# Activity
The stretch from the line with "def feedStart (s" through the line with "def publishLate (_" in the records below: write it out exactly, and nothing else.
+ + + + +
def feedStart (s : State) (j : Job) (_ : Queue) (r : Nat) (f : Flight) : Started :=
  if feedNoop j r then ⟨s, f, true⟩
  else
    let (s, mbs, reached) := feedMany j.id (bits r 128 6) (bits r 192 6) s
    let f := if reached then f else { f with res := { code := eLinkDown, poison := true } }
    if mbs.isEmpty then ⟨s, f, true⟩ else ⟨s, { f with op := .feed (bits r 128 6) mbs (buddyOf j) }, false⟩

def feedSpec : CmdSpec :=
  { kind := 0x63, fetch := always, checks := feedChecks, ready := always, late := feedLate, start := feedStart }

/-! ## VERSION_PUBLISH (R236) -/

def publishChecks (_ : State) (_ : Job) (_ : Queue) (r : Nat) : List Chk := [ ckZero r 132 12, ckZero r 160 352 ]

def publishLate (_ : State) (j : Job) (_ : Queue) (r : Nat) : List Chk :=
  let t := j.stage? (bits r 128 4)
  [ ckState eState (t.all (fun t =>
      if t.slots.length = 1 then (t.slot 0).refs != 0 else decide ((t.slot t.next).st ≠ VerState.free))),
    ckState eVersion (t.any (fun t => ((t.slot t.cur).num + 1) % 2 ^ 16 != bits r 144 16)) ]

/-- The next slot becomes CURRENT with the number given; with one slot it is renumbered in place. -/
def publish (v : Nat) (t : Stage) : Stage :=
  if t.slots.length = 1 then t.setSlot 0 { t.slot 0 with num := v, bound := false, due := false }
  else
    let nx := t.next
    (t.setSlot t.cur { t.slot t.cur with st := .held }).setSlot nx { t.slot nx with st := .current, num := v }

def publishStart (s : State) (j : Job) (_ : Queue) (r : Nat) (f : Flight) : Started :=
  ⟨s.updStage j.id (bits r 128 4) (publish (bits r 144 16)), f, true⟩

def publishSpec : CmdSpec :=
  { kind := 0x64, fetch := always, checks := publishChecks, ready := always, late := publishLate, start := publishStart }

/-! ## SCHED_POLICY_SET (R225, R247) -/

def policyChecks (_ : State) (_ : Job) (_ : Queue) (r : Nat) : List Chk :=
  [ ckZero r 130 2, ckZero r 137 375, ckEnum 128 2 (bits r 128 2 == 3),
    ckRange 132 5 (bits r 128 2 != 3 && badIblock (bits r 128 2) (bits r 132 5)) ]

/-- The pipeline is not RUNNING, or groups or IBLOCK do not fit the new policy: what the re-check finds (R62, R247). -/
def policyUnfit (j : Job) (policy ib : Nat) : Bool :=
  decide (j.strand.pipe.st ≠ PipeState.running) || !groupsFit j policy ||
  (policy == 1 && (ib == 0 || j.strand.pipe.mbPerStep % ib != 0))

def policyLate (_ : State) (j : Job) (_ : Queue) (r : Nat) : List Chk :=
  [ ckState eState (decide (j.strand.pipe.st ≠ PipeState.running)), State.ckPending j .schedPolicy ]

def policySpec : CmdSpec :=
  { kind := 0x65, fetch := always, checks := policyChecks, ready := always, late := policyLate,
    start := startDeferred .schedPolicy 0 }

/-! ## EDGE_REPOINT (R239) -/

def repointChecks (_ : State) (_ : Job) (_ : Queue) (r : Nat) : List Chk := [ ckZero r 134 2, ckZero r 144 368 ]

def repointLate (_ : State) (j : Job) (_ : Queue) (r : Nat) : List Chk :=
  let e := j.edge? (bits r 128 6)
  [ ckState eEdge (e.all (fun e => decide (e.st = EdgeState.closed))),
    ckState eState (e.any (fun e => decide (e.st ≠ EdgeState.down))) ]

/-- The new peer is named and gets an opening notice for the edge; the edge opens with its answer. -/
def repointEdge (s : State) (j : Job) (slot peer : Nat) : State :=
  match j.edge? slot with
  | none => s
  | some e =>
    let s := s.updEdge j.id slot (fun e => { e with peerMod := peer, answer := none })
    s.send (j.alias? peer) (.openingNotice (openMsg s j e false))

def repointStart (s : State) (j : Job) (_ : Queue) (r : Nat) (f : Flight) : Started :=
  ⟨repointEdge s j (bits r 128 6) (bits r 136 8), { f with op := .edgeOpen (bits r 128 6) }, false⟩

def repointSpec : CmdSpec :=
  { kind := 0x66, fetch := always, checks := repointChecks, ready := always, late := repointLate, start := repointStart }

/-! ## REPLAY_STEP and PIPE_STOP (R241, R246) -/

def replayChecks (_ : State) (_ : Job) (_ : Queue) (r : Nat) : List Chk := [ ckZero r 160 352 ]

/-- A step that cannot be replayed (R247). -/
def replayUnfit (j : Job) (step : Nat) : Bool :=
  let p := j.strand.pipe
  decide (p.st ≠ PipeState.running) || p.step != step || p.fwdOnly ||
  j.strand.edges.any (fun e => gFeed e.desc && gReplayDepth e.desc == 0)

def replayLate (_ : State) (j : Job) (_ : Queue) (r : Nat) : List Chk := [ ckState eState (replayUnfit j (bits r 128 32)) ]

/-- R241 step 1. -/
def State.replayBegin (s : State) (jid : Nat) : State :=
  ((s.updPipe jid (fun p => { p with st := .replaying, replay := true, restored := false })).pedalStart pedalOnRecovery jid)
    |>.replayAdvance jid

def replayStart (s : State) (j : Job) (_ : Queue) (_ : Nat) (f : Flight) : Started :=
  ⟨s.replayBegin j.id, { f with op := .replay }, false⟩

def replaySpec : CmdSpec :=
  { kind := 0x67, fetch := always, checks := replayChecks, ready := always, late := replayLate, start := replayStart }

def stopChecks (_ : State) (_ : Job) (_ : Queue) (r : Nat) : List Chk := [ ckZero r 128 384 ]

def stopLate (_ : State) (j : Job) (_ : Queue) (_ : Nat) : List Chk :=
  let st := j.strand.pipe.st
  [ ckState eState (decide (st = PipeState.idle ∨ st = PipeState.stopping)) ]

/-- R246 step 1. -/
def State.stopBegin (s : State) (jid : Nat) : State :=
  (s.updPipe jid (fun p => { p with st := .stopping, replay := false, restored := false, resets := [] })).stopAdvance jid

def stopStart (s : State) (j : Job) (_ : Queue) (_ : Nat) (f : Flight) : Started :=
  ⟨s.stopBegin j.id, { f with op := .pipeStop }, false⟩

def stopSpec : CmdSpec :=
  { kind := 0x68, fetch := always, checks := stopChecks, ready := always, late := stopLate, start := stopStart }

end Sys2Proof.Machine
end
+ + + + +
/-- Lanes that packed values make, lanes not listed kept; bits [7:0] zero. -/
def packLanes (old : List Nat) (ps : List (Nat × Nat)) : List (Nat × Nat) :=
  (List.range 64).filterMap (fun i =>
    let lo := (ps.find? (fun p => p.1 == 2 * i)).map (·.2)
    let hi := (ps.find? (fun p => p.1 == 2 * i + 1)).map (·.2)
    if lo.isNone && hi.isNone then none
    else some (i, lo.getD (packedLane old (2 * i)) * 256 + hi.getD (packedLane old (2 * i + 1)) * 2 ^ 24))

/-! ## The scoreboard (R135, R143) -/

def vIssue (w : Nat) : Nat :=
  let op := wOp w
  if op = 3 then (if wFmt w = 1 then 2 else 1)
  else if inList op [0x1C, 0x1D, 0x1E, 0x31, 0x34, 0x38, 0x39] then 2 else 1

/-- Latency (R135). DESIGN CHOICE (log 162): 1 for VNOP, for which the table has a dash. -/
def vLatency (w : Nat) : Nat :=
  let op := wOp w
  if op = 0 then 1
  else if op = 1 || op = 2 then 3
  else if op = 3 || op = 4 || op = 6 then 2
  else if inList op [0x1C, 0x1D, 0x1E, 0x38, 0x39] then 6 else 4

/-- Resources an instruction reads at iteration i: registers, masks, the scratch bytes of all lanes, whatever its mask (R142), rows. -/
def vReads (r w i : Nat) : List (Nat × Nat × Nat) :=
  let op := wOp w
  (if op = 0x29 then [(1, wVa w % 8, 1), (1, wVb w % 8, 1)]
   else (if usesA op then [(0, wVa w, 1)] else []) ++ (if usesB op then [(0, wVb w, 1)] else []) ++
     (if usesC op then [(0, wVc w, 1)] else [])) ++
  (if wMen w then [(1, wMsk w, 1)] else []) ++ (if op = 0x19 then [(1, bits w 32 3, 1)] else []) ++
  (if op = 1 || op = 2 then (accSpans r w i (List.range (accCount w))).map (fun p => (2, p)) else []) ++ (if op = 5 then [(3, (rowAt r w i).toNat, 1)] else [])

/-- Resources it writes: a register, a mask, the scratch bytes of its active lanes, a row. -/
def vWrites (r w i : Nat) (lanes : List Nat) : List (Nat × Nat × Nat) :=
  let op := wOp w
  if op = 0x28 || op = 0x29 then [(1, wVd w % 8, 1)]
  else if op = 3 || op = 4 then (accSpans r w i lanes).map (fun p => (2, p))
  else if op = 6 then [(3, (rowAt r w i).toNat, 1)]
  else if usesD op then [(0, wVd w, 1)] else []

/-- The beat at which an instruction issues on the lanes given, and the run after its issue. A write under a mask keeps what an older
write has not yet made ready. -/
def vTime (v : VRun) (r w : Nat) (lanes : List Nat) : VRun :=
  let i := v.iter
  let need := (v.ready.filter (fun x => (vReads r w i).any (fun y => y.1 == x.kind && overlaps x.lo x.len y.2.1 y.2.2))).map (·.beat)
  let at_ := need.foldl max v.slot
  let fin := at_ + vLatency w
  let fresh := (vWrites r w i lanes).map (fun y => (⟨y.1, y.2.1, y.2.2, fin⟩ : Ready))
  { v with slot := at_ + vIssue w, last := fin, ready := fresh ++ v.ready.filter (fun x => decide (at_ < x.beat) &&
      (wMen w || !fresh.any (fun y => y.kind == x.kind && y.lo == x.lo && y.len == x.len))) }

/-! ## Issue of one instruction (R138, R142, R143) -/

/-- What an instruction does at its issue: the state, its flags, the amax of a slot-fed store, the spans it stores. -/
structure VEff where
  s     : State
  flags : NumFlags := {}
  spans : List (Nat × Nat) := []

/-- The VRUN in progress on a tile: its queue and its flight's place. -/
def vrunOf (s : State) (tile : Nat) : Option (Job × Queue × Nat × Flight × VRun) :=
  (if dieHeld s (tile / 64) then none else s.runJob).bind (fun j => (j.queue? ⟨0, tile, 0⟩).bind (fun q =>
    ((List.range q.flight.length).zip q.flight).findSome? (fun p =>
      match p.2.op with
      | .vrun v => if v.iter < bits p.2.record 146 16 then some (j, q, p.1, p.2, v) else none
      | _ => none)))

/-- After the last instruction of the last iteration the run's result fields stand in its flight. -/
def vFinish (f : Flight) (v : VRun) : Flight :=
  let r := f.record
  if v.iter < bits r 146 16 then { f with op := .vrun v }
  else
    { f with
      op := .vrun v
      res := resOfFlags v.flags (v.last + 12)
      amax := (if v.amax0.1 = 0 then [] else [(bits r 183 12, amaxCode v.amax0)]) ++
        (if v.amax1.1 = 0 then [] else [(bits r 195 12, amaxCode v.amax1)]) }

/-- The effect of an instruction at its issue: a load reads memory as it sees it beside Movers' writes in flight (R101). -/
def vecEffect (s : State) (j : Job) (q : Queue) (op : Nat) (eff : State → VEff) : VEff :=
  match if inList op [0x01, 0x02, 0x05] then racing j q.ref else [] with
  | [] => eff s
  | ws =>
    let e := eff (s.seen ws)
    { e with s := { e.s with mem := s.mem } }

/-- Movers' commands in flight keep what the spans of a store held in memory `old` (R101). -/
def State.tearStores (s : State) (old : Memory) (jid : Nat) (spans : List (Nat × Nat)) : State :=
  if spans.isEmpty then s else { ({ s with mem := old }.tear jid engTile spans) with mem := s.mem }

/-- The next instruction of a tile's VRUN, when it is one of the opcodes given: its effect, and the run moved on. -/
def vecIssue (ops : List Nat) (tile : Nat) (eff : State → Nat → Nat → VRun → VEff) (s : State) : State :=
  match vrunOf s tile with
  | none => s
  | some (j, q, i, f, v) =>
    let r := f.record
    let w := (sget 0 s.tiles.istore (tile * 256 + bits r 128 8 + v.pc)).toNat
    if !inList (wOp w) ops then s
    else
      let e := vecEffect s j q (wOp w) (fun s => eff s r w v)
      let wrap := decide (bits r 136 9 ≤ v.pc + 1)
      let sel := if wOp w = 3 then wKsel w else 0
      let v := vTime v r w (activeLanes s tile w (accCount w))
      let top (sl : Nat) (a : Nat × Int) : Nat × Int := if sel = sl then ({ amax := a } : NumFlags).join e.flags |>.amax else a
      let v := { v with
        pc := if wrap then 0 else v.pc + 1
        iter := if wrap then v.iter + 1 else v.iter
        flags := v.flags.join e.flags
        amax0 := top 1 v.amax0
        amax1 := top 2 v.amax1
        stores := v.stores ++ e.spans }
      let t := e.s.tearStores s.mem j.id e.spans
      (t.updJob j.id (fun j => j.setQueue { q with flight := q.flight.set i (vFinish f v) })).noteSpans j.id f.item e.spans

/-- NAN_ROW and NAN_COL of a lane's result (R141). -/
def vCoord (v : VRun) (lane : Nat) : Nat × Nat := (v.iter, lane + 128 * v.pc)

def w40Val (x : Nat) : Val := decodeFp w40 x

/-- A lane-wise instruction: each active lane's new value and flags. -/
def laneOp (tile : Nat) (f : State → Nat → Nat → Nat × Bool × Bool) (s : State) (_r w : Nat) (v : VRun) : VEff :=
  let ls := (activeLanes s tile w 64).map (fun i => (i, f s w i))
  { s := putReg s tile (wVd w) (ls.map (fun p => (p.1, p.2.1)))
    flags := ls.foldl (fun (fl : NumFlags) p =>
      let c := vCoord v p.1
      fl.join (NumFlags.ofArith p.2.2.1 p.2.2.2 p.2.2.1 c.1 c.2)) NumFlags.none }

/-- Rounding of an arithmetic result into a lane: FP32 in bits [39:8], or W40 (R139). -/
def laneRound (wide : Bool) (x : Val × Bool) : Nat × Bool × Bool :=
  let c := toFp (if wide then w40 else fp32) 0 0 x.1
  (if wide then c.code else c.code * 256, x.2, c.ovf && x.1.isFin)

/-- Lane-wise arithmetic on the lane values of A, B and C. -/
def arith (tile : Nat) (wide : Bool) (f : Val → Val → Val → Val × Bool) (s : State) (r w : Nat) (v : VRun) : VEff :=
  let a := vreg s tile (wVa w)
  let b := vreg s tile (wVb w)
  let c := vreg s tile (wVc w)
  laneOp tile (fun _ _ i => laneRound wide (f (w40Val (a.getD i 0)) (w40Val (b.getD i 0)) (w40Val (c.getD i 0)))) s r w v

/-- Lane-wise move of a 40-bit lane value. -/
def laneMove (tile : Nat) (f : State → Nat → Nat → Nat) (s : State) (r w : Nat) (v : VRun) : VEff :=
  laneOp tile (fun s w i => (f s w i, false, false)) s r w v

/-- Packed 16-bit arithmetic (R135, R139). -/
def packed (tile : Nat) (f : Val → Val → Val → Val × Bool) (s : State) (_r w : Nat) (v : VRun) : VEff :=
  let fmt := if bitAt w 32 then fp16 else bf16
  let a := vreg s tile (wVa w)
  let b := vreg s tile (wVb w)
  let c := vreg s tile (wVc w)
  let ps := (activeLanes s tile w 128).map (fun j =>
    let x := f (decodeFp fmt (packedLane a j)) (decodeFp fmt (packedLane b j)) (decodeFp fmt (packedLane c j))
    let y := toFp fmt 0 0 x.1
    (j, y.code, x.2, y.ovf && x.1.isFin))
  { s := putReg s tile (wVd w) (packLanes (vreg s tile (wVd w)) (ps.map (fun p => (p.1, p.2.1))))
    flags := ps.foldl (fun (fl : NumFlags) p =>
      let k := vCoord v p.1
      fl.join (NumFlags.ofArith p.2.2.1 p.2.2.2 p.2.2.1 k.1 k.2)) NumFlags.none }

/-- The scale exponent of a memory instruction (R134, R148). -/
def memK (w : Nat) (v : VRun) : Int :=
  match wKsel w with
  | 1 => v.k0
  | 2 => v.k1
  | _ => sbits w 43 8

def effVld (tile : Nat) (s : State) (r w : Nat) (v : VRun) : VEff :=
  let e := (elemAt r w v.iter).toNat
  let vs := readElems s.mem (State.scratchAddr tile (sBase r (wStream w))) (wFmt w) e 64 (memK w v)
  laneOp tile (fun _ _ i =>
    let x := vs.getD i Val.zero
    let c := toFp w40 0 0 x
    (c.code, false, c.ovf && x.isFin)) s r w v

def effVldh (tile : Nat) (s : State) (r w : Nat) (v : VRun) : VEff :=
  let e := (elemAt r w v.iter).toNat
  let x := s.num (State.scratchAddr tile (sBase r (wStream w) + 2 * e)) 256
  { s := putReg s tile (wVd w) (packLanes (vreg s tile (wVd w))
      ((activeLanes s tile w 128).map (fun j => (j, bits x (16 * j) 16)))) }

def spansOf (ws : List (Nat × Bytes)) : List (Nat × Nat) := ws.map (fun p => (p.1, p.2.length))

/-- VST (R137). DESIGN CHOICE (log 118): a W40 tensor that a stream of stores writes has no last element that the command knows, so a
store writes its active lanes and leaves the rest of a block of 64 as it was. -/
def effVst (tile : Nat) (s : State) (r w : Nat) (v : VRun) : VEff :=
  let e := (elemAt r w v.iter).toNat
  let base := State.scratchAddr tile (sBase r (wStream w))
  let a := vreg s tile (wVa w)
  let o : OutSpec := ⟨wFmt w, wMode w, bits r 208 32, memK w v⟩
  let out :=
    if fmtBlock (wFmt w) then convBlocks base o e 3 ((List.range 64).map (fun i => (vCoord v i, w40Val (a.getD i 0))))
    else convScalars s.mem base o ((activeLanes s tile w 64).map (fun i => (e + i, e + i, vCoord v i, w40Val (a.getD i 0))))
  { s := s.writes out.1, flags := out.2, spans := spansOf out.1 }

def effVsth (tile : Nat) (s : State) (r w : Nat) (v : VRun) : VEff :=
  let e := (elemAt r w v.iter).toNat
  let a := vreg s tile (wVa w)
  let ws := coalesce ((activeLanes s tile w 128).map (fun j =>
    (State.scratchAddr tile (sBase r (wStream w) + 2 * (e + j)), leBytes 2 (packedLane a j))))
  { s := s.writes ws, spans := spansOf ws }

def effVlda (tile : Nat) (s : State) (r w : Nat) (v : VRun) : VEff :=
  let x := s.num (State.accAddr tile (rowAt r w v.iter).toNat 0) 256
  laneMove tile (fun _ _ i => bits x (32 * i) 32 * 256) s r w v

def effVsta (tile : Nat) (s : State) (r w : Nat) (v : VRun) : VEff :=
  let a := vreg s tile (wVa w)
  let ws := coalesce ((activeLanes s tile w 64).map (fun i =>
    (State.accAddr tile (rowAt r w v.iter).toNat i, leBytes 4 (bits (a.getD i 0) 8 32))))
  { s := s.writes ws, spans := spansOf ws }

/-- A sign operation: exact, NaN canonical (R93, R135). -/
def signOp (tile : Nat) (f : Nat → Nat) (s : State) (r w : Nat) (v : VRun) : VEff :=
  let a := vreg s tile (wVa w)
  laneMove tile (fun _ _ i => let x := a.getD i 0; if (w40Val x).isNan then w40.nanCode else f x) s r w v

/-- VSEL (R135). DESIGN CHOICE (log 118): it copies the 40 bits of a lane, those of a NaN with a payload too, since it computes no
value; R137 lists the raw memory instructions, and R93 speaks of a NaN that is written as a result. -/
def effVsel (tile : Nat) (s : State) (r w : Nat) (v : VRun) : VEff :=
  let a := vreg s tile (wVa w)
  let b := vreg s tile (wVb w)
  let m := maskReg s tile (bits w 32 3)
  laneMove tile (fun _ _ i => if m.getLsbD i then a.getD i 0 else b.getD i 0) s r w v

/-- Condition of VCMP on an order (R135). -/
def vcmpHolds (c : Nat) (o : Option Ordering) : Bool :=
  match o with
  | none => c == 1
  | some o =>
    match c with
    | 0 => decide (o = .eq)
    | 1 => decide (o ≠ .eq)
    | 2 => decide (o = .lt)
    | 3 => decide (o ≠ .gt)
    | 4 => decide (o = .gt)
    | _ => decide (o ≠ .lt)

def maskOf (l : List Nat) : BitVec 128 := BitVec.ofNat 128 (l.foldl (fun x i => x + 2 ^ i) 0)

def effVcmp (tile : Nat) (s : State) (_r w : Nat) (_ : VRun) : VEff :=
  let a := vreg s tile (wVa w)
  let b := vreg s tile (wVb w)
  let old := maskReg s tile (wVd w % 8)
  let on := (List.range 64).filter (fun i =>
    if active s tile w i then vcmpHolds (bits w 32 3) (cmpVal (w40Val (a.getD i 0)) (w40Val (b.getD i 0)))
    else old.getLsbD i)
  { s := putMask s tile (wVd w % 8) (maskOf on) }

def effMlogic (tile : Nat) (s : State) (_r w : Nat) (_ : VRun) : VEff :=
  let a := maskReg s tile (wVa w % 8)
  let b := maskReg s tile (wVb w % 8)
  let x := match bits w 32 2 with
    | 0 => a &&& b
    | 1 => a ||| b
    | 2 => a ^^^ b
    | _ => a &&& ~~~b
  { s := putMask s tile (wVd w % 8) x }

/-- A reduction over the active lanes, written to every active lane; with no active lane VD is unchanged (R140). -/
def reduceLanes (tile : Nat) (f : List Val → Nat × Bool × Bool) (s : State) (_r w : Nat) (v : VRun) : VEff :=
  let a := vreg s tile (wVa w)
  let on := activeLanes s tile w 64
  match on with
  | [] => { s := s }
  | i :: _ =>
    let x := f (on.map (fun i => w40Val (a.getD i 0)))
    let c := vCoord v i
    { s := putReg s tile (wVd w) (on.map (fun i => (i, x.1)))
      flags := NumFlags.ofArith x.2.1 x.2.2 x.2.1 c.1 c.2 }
+ + + + +
# Exercise result
def feedStart (s : State) (j : Job) (_ : Queue) (r : Nat) (f : Flight) : Started :=
  if feedNoop j r then ⟨s, f, true⟩
  else
    let (s, mbs, reached) := feedMany j.id (bits r 128 6) (bits r 192 6) s
    let f := if reached then f else { f with res := { code := eLinkDown, poison := true } }
    if mbs.isEmpty then ⟨s, f, true⟩ else ⟨s, { f with op := .feed (bits r 128 6) mbs (buddyOf j) }, false⟩

def feedSpec : CmdSpec :=
  { kind := 0x63, fetch := always, checks := feedChecks, ready := always, late := feedLate, start := feedStart }

/-! ## VERSION_PUBLISH (R236) -/

def publishChecks (_ : State) (_ : Job) (_ : Queue) (r : Nat) : List Chk := [ ckZero r 132 12, ckZero r 160 352 ]

def publishLate (_ : State) (j : Job) (_ : Queue) (r : Nat) : List Chk :=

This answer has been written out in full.